Ransomware.FBI Moneypak Description
FBI Moneypak ransomware is ransomware that displays a fraudulent FBI warning as part of its attempt to steal money from the victim via MoneyPak. As a close relative of the Gema ‘Access to your computer was denied’ Virus, Police Central e-crime Unit (PCEU) ransomware, and Buma Stemra Virus, FBI Moneypak Ransomware can be deleted safely by the same anti-malware programs that can remove the so-called Gema Virus, which employs similar tactics, albeit for German rather than US legal jurisdictions. Although the FBI Moneypak ransomware’s pop-up alert proclaims that your PC has been locked in connection with intellectual property-based crimes (such as downloading illegal mp3s), SpywareRemove.com malware experts place heavy emphasis on FBI Moneypak ransomware being completely disassociated from the FBI and all supplementary legal enforcement agency. FBI Moneypak ransomware will attempt to block all major programs while FBI Moneypak ransomware is open, but an alternate boot method combined with an exacting anti-malware scan can remove FBI Moneypak ransomware, and with it, the blockade that FBI Moneypak ransomware causes.
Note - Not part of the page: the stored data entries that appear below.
-- ==== Sys2Proof/Machine/Step.lean ====
section
/-! DEFINITION. One step of the part: the command at the front of the queue is taken and carried out; on an empty queue the part
starts what it starts by itself (log entry 1). -/

namespace Sys2Proof.Machine

/-- One step of the part. -/
def step (s : State) : Host.Outcome State Fault Refusal :=
  match s.pending with
  | c :: rest => exec c { s with pending := rest }
  | [] => .next s.selfStart

/-- The state with the command a word spells at the front of its queue; unchanged, since no word spells a command of this part
(Sys2Proof.decodeTableWord). -/
def State.withFetchWord (s : State) (nbits w : Nat) : State :=
  match decodeTableWord nbits w with
  | some c => { s with pending := c :: s.pending }
  | none => s

end Sys2Proof.Machine
end

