-- ==== Sys2Proof/Certificates/Slice0/Obligations.lean ====
section
/-! DEFINITION. The statements about the model that are put to the provers. -/

open Sys2Proof Sys2Proof.Machine

/-! ### The queue, the arbiter and the bounds of the whole part -/

/-- A step with a command at the front of the queue is that command on the state with the queue's rest. The queue is the model's
own (log entry 1). -/
def Obligations.StepRunsFrontCommand : Prop :=
  ∀ (c : Instr) (rest : List Instr) (s : State), s.pending = c :: rest → step s = exec c { s with pending := rest }

/-- Every command answers a next state, for every state, and leaves the queue of commands as it is. The queue is the model's own, and
that POWER_ON_RESET keeps it too is the model's choice (log entry 1); so is what the commands answer in states that no run reaches (log
entry 25). -/
def Obligations.EveryCommandAnswersNext : Prop :=
  ∀ (c : Instr) (s : State), ∃ t, exec c s = .next t ∧ t.pending = s.pending

/-- A step on an empty queue. With a requester waiting, the command of the grant the arbiter chooses is put in the queue: the request's own, or
the step of the RUNNING job (R178, R182). With none, each step is one scan tick, and any run of ticks within a row slot and a hall second
counts both up and makes due exactly what they end: the slot of the next row at the end of a row slot, the next sweep with its row 0 slot at the end of row
15's, and the hall second at the 256th tick (R6, R41). The queue, the grant before the tick, and the sweep before the hall second are the
model's choice (log entry 1). -/
def Obligations.EmptyQueueGrantsOrTicks : Prop :=
  (∀ s : State, s.pending = [] →
    (∀ p r, s.choice = some (.port p) → (s.link p).request = some r →
      step s = .next { s with pending := [grantCommand p r.kind] }) ∧
    (∀ j rest, s.choice = some .jobEngine → s.jobs = j :: rest →
      step s = .next { s with pending := [match j.kind with | .allocate => .allocateStep | .rescore => .rescoreStep] })) ∧
  (∀ (f : Nat → State) (row : Fin 16) (i n : Nat),
    let s := f 0
    let slot := s.scanner.slotTicks
    s.pending = [] → s.choice = none → s.scanner.sweepTick = row.val * slot + i → i < slot → i + n ≤ slot →
    s.clock.secondTicks < 256 → s.clock.secondTicks + n ≤ 256 → (∀ k, k < n → step (f k) = .next (f (k + 1))) →
    f n =
      { s with
        scanner := { s.scanner with sweepTick := s.scanner.sweepTick + n }
        clock := { s.clock with secondTicks := s.clock.secondTicks + n }
        pending :=
          (if i + n < slot then [] else if h : row.val < 15 then [.rowSlot ⟨row.val + 1, by omega⟩] else [.sweepStart, .rowSlot 0]) ++
            (if s.clock.secondTicks + n < 256 then [] else [.hallSecond]) })

/-- Whatever the kind, the body and the state, a granted request gets exactly one answer, at the tail of its port's queue with its
tag and kind, and when its status is not OK it changes nothing else (R176, R179); and a command whose grant the arbiter does not make, a
step of a kind that the RUNNING job is not included, changes nothing (the model's own choice, log entry 4). -/
def Obligations.GrantAnswersOnceAndRefusalChangesNothing : Prop :=
  (∀ (p : Port) (k : ReqKind) (tag : Byte) (body : List Byte) (s : State),
    k.permittedOn p = true → Granted s p k tag body →
    ∃ t st answer, exec (grantCommand p k) s = .next t ∧
      (t.link p).answers = (s.link p).answers ++ [⟨tag, BitVec.ofNat 8 k.code, st, answer⟩] ∧
      (t.link p).request = some ⟨tag, k, body, false⟩ ∧
      (∀ q, q ≠ p → (t.link q).answers = (s.link q).answers ∧ (t.link q).request = (s.link q).request) ∧
      (st ≠ .ok → Carries s t p k tag body st answer s [])) ∧
  (∀ s : State,
    (∀ (p : Port) (k : ReqKind), k.permittedOn p = true → (∀ tag body, ¬ Granted s p k tag body) →
      exec (grantCommand p k) s = .next s) ∧
    (s.choice ≠ some .jobEngine → exec .allocateStep s = .next s ∧ exec .rescoreStep s = .next s) ∧
    ((∀ j, s.jobs.head? = some j → j.kind ≠ .allocate) → exec .allocateStep s = .next s) ∧
    ((∀ j, s.jobs.head? = some j → j.kind ≠ .rescore) → exec .rescoreStep s = .next s))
Why You Shouldn’t Hand Over Your Cash When FBI Moneypak Ransomware Comes A-Knocking
FBI Moneypak ransomware and similar PC threats are sometimes distributed by spam e-mail campaigns, as well as by malicious sites (which may use browser exploits to install FBI Moneypak ransomware directly, or include FBI Moneypak ransomware as a mislabeled download link). No matter how FBI Moneypak ransomware climbs onto your PC, its presence is always extremely noticeable, since FBI Moneypak ransomware’s primary act of sabotage is to display a warning message that blocks your entire desktop (similar to the prolific ransomware Trojans known as Trojan:Win32/Reveton.A and Trojan:Win32/Ransom.DU). FBI Moneypak ransomware’s pop-up alert claims that your PC has been locked for its association with IP crimes, such as illegal file-trafficking activities, and even makes the additional (and highly dubious) claim that your activities are being video-recorded.
The end to FBI Moneypak ransomware’s hoax is identical to that of the Gema ‘Access to your computer was denied’ Virus: like its forebear, FBI Moneypak ransomware will ask you to send the money via MoneyPak, and even provides a few suggestions for retailers that support this service.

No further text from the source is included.